La propensione nazionale per questo tipo di socialità è stata enormemente
rafforzata dagli anni della crisi. I bassi stipendi e la precarietà del lavoro
– il salario medio degli under 30 è di 830 euro al mese, ai limiti della soglia
di povertà – hanno reso proibitivi progetti di lungo periodo come comprare o
affittare una casa, costruire una famiglia, accendere un mutuo per aprire
un’attività, ma, fuori da queste prospettive, rappresentano un considerevole argent de poche. Se vivi ancora coi genitori, se non
devi pagare le bollette o le spese per un figlio, 830 euro sono un buon budget
per il divertimento. Insomma, la “dolce vita” italiana non è solo figlia di una
propensione edonistica, ma anche di un modello economico in declino, una sorta
di premio di consolazione per le scarse opportunità offerte dal sistema Paese.
Senza il benefit “sole cuore amore”,
nel 2021 delle domande indecifrabili (Basterà il vaccino? Finiranno le
restrizioni?
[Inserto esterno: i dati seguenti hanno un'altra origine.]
-- ==== Sys2Proof/Machine/State.lean ====
section
/-! DEFINITION. The state (10_state.md R20), the block's inputs (R33, R34), the host's coming operations (R35), and the
reset state (R38). All of it is plain data. -/

namespace Sys2Proof.Machine

/-- Memory as the list of its bytes that differ from their reset contents, at strictly rising addresses (20_memory.md
R50). `Memory.wf` in Machine/Ops.lean states the form. -/
abbrev Memory := List Host.Cell

/-- Where the block stands in its lifecycle (10_state.md R20; 70_reset_and_hazards.md R251). -/
inductive Phase where
  | initDone
  | loaded
  | running
  deriving DecidableEq, Repr

/-- The four operations the host can invoke (10_state.md R35). -/
inductive HostOp where
  /-- INIT (70_reset_and_hazards.md R250). -/
  | init
  /-- LOAD_ROM(bytes) (70_reset_and_hazards.md R251). -/
  | loadRom (bytes : List Byte)
  /-- STEP(KEY, RND) (40_control_flow.md R100). -/
  | step (key : Keys) (rnd : Byte)
  /-- TICK (60_exceptions.md R235). -/
  | tick
  deriving DecidableEq, Repr

/-- The state of the block, its inputs, and the model's own fields. -/
structure State where
  /-- V0..VF (10_state.md R21). -/
  v         : Vector Byte 16
  /-- The index register I (10_state.md R26). -/
  i         : Word
  /-- The program counter (10_state.md R25). -/
  pc        : Word
  /-- The call stack, the newest entry last (10_state.md R27; 40_control_flow.md R110). -/
  stack     : List Word
  /-- The delay timer DT (10_state.md R28). -/
  dt        : Byte
  /-- The sound timer ST (10_state.md R29). -/
  st        : Byte
  /-- The 4096 bytes of memory (10_state.md R30). -/
  mem       : Memory
  /-- The display PIX (10_state.md R31). -/
  pix       : Pix
  /-- The block has faulted (10_state.md R32). -/
  halted    : Bool
  /-- The rest of the fault record; no rule reads it while `halted` is false (10_state.md R32). -/
  fault     : FaultRecord
  /-- The lifecycle phase (10_state.md R20). -/
  phase     : Phase
  /-- INPUT. KEY: the key states as the host presents them (10_state.md R33, log 6). -/
  key       : Keys
  /-- INPUT. RND of the STEP under way where the host names it; `none`: any byte (10_state.md R34, log 7). -/
  rnd       : Option Byte
  /-- THE MODEL'S OWN. The operations the host invokes next, oldest first; with none left it only invokes STEP (log 8). -/
  host      : List HostOp
  /-- THE MODEL'S OWN. The index of the next free value (log 7). -/
  freeCount : Nat
  /-- THE MODEL'S OWN. The parameters of 00_scope.md R6, constant for a machine (log 2). -/
  cfg       : Config
  deriving DecidableEq, Repr

/-- Why a step stops with a fault: never. Every fault of 60_exceptions.md R221 leaves a state the spec gives (R222), so
it is a next state with `halted` set and the record written, and no meaning answers with an outcome of this type
(DEDUCED from R222, log 1; safe). -/
inductive Fault where
  deriving DecidableEq, Repr

/-- Why a step has no meaning. -/
inductive Refusal where
  /-- Raised by an arm of `exec` whose instruction has no meaning yet; no arm is left that raises it. Safe. -/
  | notModelled (mnemonic : String)
  /-- Raised by the host operation LOAD_ROM outside phase INIT_DONE (70_reset_and_hazards.md R251, D23). Safe. -/
  | loadRomOutsideInitDone
  /-- Raised by the host operation LOAD_ROM with more than 3584 bytes (70_reset_and_hazards.md R251, D22). Safe. -/
  | loadRomTooLong
  deriving DecidableEq, Repr

/-- The named contents of the fault record at reset, where the spec leaves it unspecified (DESIGN CHOICE, log 10;
unsafe for a claim that reads it). -/
def resetFault : FaultRecord := { code := .decodeError, pc := 0, opcode := 0, info := 0 }

/-- The state right after INIT of a machine with parameters `c` whose display holds FB_INIT (10_state.md R38). The
inputs and the model's own fields hold values the log names (log 6, log 7, log 8). -/
def State.start (c : Config) : State where
  v         := Vector.replicate 16 0
  i         := 0
  pc        := 0x200
  stack     := []
  dt        := 0
  st        := 0
  mem       := []
  pix       := c.fbInit
  halted    := false
  fault     := resetFault
  phase     := .initDone
  key       := 0
  rnd       := none
  host      := []
  freeCount := 0
  cfg       := c

/-- The machine right after reset (10_state.md R38), with the default parameters (log 3, log 4). -/
def State.reset : State := State.start defaultConfig

end Sys2Proof.Machine
end

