-- ==== Sys2Proof/Certificates/Slice0/Obligations.lean ====
section
/-! DEFINITION. The statements for the provers. Each docstring names the rule of spec/ that the statement formalises. -/

open Sys2Proof Sys2Proof.Machine

/-! ## Encoding (30_encoding.md) -/

/-- R72 to R83: every well-formed instruction, with every operand, is what its word decodes to. -/
def Obligations.DecodeOfEncodeIsTheInstruction : Prop :=
  ∀ i : Instr, i.wellFormed = true → decode (encode i) = .ok i

/-- R83: a legal word decodes to a well-formed instruction, and agrees with its encoding in every bit that the
instruction does not ignore. That NoOp keeps its nnn as an operand, and that an ignored field is encoded as 0, is the
model's choice (DESIGN CHOICE, log 13). -/
def Obligations.LegalWordKeepsEveryBitNotIgnored : Prop :=
  ∀ (op : Word) (i : Instr), decode op = .ok i → i.wellFormed = true ∧ op &&& keptBits i = encode i

/-- R77, R78, R79, R81: the decode errors are exactly the three patterns, and each names its opcode. -/
def Obligations.IllegalEncodingsAreExactlyThreePatterns : Prop :=
  ∀ op : Word,
    (decode op = .error (.illegal op) ↔
      (op.toNat / 4096 = 0x8 ∧ op.toNat % 16 ∈ [0x8, 0x9, 0xA, 0xB, 0xC, 0xD, 0xF]) ∨
      (op.toNat / 4096 = 0xE ∧ op.toNat % 256 ∉ [0x9E, 0xA1]) ∨
      (op.toNat / 4096 = 0xF ∧ op.toNat % 256 ∉ [0x07, 0x0A, 0x15, 0x18, 0x1E, 0x29, 0x33, 0x55, 0x65])) ∧
    (∀ e, decode op = .error e → e = .illegal op)

/-- R76: family 0x0 holds Clear, Ret and NoOp, and no decode error. -/
def Obligations.FamilyZeroHasNoDecodeError : Prop :=
  decode 0x00E0#16 = .ok .clear ∧ decode 0x00EE#16 = .ok .ret ∧
  ∀ op : Word, op.toNat ≤ 0x0FFF → op ≠ 0x00E0#16 → op ≠ 0x00EE#16 → decode op = .ok (.noOp (BitVec.ofNat 12 op.toNat))

/-- R86: the decoder gives the instruction of the one row of the opcode table that selects the word, and a decode error
where no row does. -/
def Obligations.DecoderFollowsTheOpcodeTable : Prop :=
  ∀ op : Word,
    (∀ i, decode op = .ok i → tableMnemonic op = some i.mnemonic) ∧
    (∀ e, decode op = .error e → tableMnemonic op = none) ∧
    (opcodeTable.filter (·.selects op)).length ≤ 1

/-- R72, R75, R77 to R79: the fixed digits of each instruction's word, and the place of every operand the instruction uses.
The model's choice (DESIGN CHOICE, log 13), and no rule of the spec: the 0 in the fields that ShiftRight, ShiftLeft,
SkipEqRegReg and SkipNeqRegReg ignore, and the operand nnn that NoOp keeps. -/
def Obligations.EncodedWordsFollowTheFormats : Prop :=
  ∀ (x y : Reg) (n : Fin 16) (nn : Byte) (nnn : BitVec 12),
    (encode .clear).toNat = 0x00E0 ∧ (encode .ret).toNat = 0x00EE ∧
    (encode (.noOp nnn)).toNat = nnn.toNat ∧
    (encode (.jump nnn)).toNat = 0x1000 + nnn.toNat ∧
    (encode (.call nnn)).toNat = 0x2000 + nnn.toNat ∧
    (encode (.skipEqRegVal x nn)).toNat = 0x3000 + x.val * 0x100 + nn.toNat ∧
    (encode (.skipNeqRegVal x nn)).toNat = 0x4000 + x.val * 0x100 + nn.toNat ∧
    (encode (.skipEqRegReg x y)).toNat = 0x5000 + x.val * 0x100 + y.val * 0x10 ∧
    (encode (.setRegVal x nn)).toNat = 0x6000 + x.val * 0x100 + nn.toNat ∧
    (encode (.addRegVal x nn)).toNat = 0x7000 + x.val * 0x100 + nn.toNat ∧
    (encode (.setRegReg x y)).toNat = 0x8000 + x.val * 0x100 + y.val * 0x10 ∧
    (encode (.orRegReg x y)).toNat = 0x8001 + x.val * 0x100 + y.val * 0x10 ∧
    (encode (.andRegReg x y)).toNat = 0x8002 + x.val * 0x100 + y.val * 0x10 ∧
    (encode (.xorRegReg x y)).toNat = 0x8003 + x.val * 0x100 + y.val * 0x10 ∧
    (encode (.addRegReg x y)).toNat = 0x8004 + x.val * 0x100 + y.val * 0x10 ∧
    (encode (.subRegReg x y)).toNat = 0x8005 + x.val * 0x100 + y.val * 0x10 ∧
    (encode (.shiftRight x)).toNat = 0x8006 + x.val * 0x100 ∧
    (encode (.subReverseRegReg x y)).toNat = 0x8007 + x.val * 0x100 + y.val * 0x10 ∧
    (encode (.shiftLeft x)).toNat = 0x800E + x.val * 0x100 ∧
    (encode (.skipNeqRegReg x y)).toNat = 0x9000 + x.val * 0x100 + y.val * 0x10 ∧
    (encode (.setI nnn)).toNat = 0xA000 + nnn.toNat ∧
    (encode (.jumpOffset nnn)).toNat = 0xB000 + nnn.toNat ∧
    (encode (.setRegRand x nn)).toNat = 0xC000 + x.val * 0x100 + nn.toNat ∧
    (encode (.draw x y n)).toNat = 0xD000 + x.val * 0x100 + y.val * 0x10 + n.val ∧
    (encode (.skipKeyPressed x)).toNat = 0xE09E + x.val * 0x100 ∧
    (encode (.skipKeyNotPressed x)).toNat = 0xE0A1 + x.val * 0x100 ∧
    (encode (.setRegDelay x)).toNat = 0xF007 + x.val * 0x100 ∧
    (encode (.setRegKey x)).toNat = 0xF00A + x.val * 0x100 ∧
    (encode (.setDelayReg x)).toNat = 0xF015 + x.val * 0x100 ∧
    (encode (.setSoundReg x)).toNat = 0xF018 + x.val * 0x100 ∧
    (encode (.addIReg x)).toNat = 0xF01E + x.val * 0x100 ∧
    (encode (.setISpriteReg x)).toNat = 0xF029 + x.val * 0x100 ∧
    (encode (.bcd x)).toNat = 0xF033 + x.val * 0x100 ∧
    (encode (.dump x)).toNat = 0xF055 + x.val * 0x100 ∧
    (encode (.load x)).toNat = 0xF065 + x.val * 0x100
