/-- R250: INIT leaves PIX and clears `halted`. -/
theorem test_init : (next? (perform .init { State.reset with halted := true, dt := 9, pix := State.reset.pix.set 3 5 })).map
    (fun t => (t.halted, t.dt, rowOf t 3)) = some (false, 0, 5) := by decide

/-! ## Control flow -/

/-- R105's example. -/
theorem test_noOp : (run 0x0123 State.reset).map (·.pc) = some 0x202 := by decide
/-- R106: a target below 2. -/
theorem test_jump : (run 0x1001 State.reset).map (·.pc) = some 0x001 := by decide
/-- R107's example. -/
theorem test_call : (run 0x2210 { State.reset with pc := 0x204 }).map (fun t => (t.pc, t.stack)) =
    some (0x210, [0x206]) := by decide
/-- R107: a full stack. -/
theorem test_call_full : (run 0x2210 { State.reset with
    stack := [0x206], cfg := { defaultConfig with stackLimit := some 1 } }).map (fun t => (t.fault, t.stack, t.pc)) =
    some (⟨.stackOverflow, 0x200, 0x2210, 0⟩, [0x206], 0x200) := by decide
/-- R108, R110: the newest entry is taken. -/
theorem test_ret : (run 0x00EE { State.reset with stack := [0x206, 0x30A] }).map (fun t => (t.pc, t.stack)) =
    some (0x30A, [0x206]) := by decide
/-- P5. -/
theorem test_ret_empty : (run 0x00EE State.reset).map (fun t => (t.halted, t.fault)) =
    some (true, ⟨.stackUnderflow, 0x200, 0x00EE, 0⟩) := by decide
/-- R109: the largest sum, not masked. -/
theorem test_jumpOffset : (run 0xBFFF (two 0xFF 0)).map (·.pc) = some 0x10FE := by decide

/-! ## Skips -/

/-- R121's example. -/
theorem test_skipEqRegVal : (run 0x3310 (State.reset.setReg 3 0x10)).map (·.pc) = some 0x204 := by decide
/-- R122's example. -/
theorem test_skipNeqRegVal : (run 0x4310 (State.reset.setReg 3 0x10)).map (·.pc) = some 0x202 := by decide
/-- R123, R80: op[3:0] is ignored. -/
theorem test_skipEqRegReg : (run 0x5017 (two 5 5)).map (·.pc) = some 0x204 := by decide
/-- SK-10. -/
theorem test_skipNeqRegReg : (run 0x9019 (two 4 5)).map (·.pc) = some 0x204 := by decide
/-- SK-12: another key is pressed. -/
theorem test_skipKeyPressed : (runWith 0x0040 0 0xE59E (State.reset.setReg 5 7)).map (·.pc) = some 0x202 := by decide
/-- SK-15. -/
theorem test_skipKeyPressed_fault : (runWith 0xFFFF 0 0xE59E (State.reset.setReg 5 0x10)).map (fun t => (t.fault, t.pc)) =
    some (⟨.keyIndexFault, 0x200, 0xE59E, 0x10⟩, 0x200) := by decide
/-- SK-17. -/
theorem test_skipKeyNotPressed : (runWith 0x8000 0 0xEFA1 (State.reset.setReg 0xF 0xF)).map (·.pc) = some 0x202 := by decide
/-- SK-16. -/
theorem test_skipKeyNotPressed_fault : (run 0xE5A1 (State.reset.setReg 5 0xFF)).map (·.fault) =
    some ⟨.keyIndexFault, 0x200, 0xE5A1, 0xFF⟩ := by decide
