-- ==== Sys2Proof/Machine/Inputs.lean ====
section
/-! DEFINITION. What one input does: one atomic step of the block (00_scope.md R7). -/

namespace Sys2Proof.Machine

/-- A command word is performed: it goes on record, and the command it decodes to runs, or it raises
IllegalCommand (30_encoding.md R67, 60_exceptions.md R161). -/
def performCommand (w : CmdWord) (s : State) : Host.Outcome State Fault Refusal :=
  match decode s.cfg.variant w with
  | .ok i => exec i (s.record w)
  | .error _ => raiseIllegalCommand (opField w) (s.record w)

/-- One input is performed (70_reset_and_hazards.md R191). -/
def performInput (i : Input) (s : State) : Host.Outcome State Fault Refusal :=
  match i with
  | .command w => performCommand w s
  | .tick => tickEvent s
  | .powerOnReset => .next s.powerOnReset

/-- One step: the next input is taken and performed. With none to come the block holds its state and
does nothing (00_scope.md R6, 60_exceptions.md R173; DEDUCED, log 3, safe). -/
def stepOnce (s : State) : Host.Outcome State Fault Refusal :=
  match s.takeInput with
  | none => .next s
  | some (i, s') => performInput i s'

/-- The host issues `w` as the very next input (log 3). -/
def State.issueNext (s : State) (w : CmdWord) : State := { s with inputs := .command w :: s.inputs }

end Sys2Proof.Machine
end

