-- ==== Sys2Proof/Machine/Core.lean ====
section
/-! DEFINITION. The machine as the host runs it. -/

def Sys2Proof.core : Host.Core := { State := Sys2Proof.Machine.State, Fault := Sys2Proof.Machine.Fault, Refusal := Sys2Proof.Machine.Refusal, step := Sys2Proof.Machine.step, reset := Sys2Proof.Machine.State.reset }
end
Sopravviveremo ai licenziamenti di primavera?) l’Italia è
destinata fatalmente a rivelarsi ai suoi cittadini come una nazione dove è poco
conveniente vivere, lavorare, fare progetti. Un Paese triste. E infatti i
due effetti del virus già statisticamente determinati sono entrambi legati
alla depressione individuale e sociale: un nuovo crollo della natalità e
un’accelerazione dell’emigrazione all’estero. L’Istat prevede un record
negativo degli indici demografici: dai 420mila nuovi bambini registrati nel
2019 (la quota più bassa in 150 anni) si scenderà addirittura a 393mila, forse
anche meno. Gli scenari sull’emigrazione sono più confusi. Tra il 2019 e il
2020 è aumentata dell’8,1 per cento e l’opinione generale è che alla ripresa
della mobilità tra nazioni una quota ben superiore farà le valige e se ne andrà
in cerca di miglior fortuna.
Entrambi i fenomeni
vedono come “parte decidente” le donne, che in Italia sono state penalizzate
dall’epidemia molto di più rispetto agli uomini, visto che è toccato a loro
sopportare il maggior peso della chiusura delle scuole e dell’impraticabilità
della sanità “ordinaria”, trasformandosi in badanti o baby sitter a tempo
pieno. Il Recovery Plan offre loro scarse prospettive: anche se andasse in
porto nei tempi brevi, è tutto puntato sulle infrastrutture e quindi su lavori
quasi esclusivamente maschili. Perché restare? Perché azzardare un figlio in
queste condizioni?
E tuttavia il 2021
porta con sé anche un’altra potenzialità, un possibile choc post-traumatico di
segno diverso, in politica e nella società. Siamo stati il Paese più incline a
cavalcare le futili rivendicazioni populiste, quando sedevamo al tavolo
dell’aperitivo inveendo contro gli immigrati e la perfida Europa, immaginando
impossibili autarchie che ci avrebbero reso tutti più ricchi e più felici. Il
Covid potrebbe accelerare l’uscita da questa infinita adolescenza obbligando
gli italiani a diventare adulti, a rivedere le priorità e gli stili di vita
nonché le diffuse maldicenze sull’Unione matrigna. E non è impossibile che la
ricerca di “dolce vita” prima affidata all’aggregazione metropolitana si
ricollochi progressivamente altrove. Ad esempio, nelle opportunità che apre lo
smart working a una nazione di borghi spesso bellissimi e ben collegati, dove
sarebbe possibile insediare non tanto un utopico ritorno ai vecchi tempi, ma un
modo nuovo di vivere la modernità, di attrarre investimenti e capitale umano.
Certo, serve un modello. Un’idea di Paese che associ al tran tran dei
garantiti (i pensionati, i lavoratori pubblici a reddito certo) nuove
prospettive per gli altri e soprattutto per le donne, che potrebbero
qualificarsi come vero motore della resilienza. Un progetto che traduca in
realtà l’ispirazione green dei
finanziamenti europei – un’ispirazione che sembrerebbe fatta apposta per noi –
e non sciupi le enormi opportunità economiche del Next Generation Eu in
ambizioni modeste o addirittura fraudolente. Il genius
loci italiano, cioè l’inclinazione alla socialità e alla
bellezza, potrebbe addirittura uscirne irrobustito, e la domanda “Che ci faccio
qui?” potrebbe trovare nuove risposte, più soddisfacenti della vita da eterni
vitelloni felliniani che sembrava il nostro destino.